• [DIRECTIONS FOR THIS TASK]: From the entries below, gather each line containing the word "What".

Stored data:
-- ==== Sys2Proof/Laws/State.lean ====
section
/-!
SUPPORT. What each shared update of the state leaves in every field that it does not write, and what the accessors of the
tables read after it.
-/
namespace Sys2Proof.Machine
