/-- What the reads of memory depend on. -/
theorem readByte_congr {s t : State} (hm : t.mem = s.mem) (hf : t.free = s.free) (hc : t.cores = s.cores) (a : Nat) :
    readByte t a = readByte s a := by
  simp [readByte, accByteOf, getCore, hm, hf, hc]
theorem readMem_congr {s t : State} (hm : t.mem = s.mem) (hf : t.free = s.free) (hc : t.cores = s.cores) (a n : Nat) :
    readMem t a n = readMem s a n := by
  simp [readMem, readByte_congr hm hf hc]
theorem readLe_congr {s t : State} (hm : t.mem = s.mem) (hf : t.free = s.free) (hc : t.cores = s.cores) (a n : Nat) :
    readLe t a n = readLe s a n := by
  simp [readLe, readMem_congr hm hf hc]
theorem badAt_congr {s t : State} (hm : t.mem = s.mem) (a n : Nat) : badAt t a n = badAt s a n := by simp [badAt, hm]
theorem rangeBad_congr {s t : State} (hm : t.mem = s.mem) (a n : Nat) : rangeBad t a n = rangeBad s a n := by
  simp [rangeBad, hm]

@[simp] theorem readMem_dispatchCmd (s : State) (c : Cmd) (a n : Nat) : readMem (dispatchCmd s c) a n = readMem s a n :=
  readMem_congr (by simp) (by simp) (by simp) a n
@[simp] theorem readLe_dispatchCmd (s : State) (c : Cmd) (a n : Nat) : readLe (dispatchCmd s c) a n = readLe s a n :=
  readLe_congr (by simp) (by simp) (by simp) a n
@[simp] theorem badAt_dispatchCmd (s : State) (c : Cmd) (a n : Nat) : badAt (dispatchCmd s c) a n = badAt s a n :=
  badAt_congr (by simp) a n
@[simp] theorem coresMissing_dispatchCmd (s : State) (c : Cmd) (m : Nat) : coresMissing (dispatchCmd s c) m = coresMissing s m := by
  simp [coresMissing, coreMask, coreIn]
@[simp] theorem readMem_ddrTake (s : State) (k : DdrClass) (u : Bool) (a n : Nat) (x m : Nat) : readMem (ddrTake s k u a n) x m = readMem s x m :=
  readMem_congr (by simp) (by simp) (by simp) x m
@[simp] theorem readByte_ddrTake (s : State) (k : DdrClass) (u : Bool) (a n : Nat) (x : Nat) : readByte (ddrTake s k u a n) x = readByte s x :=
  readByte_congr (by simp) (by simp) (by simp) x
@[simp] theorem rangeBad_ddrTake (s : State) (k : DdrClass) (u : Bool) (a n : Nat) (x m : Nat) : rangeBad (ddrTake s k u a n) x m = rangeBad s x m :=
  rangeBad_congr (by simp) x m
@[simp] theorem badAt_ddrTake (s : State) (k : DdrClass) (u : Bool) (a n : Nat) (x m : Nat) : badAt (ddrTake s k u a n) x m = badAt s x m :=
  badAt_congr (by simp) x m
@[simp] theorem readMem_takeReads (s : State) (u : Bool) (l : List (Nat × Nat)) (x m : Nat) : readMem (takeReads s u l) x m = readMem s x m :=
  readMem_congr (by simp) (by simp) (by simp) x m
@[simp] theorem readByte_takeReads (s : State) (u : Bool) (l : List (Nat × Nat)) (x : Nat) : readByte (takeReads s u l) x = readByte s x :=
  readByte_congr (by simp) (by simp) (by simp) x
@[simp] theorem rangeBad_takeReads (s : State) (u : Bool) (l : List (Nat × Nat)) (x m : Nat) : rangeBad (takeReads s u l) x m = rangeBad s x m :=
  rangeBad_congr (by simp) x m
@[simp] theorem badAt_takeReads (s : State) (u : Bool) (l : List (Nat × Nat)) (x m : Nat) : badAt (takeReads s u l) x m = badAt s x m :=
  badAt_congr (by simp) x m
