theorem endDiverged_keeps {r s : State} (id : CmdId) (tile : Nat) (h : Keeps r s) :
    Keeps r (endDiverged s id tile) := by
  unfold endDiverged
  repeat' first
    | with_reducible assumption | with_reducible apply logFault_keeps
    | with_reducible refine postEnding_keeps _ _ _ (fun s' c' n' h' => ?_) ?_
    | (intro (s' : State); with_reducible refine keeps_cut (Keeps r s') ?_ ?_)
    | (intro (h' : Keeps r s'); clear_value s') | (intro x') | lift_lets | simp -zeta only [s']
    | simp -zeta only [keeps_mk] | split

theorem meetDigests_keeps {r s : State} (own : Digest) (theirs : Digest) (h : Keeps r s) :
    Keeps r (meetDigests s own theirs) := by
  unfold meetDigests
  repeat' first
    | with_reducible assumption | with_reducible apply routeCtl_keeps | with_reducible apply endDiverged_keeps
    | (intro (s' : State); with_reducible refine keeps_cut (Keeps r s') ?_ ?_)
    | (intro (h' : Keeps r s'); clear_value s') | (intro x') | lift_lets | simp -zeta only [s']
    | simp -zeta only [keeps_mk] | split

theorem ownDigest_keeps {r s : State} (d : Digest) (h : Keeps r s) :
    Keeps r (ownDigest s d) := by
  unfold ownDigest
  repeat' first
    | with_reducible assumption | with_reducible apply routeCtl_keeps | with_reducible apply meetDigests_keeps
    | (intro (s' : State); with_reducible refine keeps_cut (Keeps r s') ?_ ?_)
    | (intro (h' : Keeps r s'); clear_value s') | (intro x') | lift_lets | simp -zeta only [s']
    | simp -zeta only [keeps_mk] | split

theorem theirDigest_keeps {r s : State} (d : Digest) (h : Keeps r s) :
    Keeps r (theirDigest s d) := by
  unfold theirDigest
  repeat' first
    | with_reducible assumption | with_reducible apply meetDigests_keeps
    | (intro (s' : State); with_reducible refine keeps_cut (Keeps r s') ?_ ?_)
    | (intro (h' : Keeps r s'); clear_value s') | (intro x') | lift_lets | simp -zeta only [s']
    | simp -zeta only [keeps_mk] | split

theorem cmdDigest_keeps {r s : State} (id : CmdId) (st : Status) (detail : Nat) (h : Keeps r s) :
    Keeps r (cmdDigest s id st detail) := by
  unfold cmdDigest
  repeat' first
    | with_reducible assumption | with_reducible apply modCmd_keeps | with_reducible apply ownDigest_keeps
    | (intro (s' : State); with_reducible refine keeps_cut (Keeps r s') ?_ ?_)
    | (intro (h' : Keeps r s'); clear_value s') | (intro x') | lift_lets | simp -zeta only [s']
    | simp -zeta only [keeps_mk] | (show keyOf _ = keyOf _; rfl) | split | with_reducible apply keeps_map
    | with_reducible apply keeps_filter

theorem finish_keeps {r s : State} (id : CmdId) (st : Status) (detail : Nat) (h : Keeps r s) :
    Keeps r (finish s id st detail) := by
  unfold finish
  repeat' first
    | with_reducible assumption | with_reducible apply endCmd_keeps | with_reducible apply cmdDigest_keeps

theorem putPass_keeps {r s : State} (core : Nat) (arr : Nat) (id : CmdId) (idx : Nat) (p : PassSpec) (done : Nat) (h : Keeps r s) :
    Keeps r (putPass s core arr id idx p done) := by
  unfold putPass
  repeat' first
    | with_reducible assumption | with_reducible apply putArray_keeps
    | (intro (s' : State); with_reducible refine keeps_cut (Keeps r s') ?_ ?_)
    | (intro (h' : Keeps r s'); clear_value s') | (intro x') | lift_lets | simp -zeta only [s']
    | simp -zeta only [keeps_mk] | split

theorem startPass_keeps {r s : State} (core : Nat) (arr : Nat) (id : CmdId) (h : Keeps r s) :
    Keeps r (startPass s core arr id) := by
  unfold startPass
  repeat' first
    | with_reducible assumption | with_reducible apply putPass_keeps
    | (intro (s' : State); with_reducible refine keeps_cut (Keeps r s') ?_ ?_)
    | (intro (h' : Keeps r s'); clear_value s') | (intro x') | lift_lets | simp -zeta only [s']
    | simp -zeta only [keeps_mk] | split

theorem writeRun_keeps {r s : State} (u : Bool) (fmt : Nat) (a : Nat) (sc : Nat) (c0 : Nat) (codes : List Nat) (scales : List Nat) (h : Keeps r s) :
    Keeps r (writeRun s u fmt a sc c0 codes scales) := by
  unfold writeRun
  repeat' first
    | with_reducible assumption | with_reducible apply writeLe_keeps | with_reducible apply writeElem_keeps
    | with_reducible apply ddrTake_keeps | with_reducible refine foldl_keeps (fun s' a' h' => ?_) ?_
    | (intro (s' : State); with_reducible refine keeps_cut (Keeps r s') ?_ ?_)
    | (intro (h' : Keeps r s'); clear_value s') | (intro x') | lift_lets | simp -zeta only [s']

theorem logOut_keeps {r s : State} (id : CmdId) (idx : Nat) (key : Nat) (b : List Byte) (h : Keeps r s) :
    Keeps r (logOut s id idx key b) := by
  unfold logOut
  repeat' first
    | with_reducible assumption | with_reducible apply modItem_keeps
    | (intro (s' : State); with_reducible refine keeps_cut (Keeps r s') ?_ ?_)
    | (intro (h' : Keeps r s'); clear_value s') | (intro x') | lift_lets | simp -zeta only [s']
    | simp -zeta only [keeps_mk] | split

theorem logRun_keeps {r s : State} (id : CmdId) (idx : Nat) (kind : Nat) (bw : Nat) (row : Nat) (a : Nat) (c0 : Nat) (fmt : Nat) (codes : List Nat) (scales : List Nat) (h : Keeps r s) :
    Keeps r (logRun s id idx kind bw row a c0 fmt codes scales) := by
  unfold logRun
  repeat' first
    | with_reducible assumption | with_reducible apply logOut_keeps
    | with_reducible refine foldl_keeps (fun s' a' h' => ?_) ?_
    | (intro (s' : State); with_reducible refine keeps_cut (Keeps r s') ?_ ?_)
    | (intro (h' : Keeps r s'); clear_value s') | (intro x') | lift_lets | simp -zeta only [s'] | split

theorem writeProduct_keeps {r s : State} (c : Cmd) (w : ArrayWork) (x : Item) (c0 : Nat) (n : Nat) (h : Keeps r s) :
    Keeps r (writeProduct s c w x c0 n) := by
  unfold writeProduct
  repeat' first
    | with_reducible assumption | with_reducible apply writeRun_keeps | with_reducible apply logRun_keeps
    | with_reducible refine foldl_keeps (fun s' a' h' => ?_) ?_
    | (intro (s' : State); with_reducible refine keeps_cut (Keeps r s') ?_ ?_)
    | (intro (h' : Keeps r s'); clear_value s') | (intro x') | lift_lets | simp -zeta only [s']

• [ANSWER TO THE PROBLEM]:
SUPPORT. What each shared update of the state leaves in every field that it does not write, and what the accessors of the
/-- What the reads of memory depend on. -/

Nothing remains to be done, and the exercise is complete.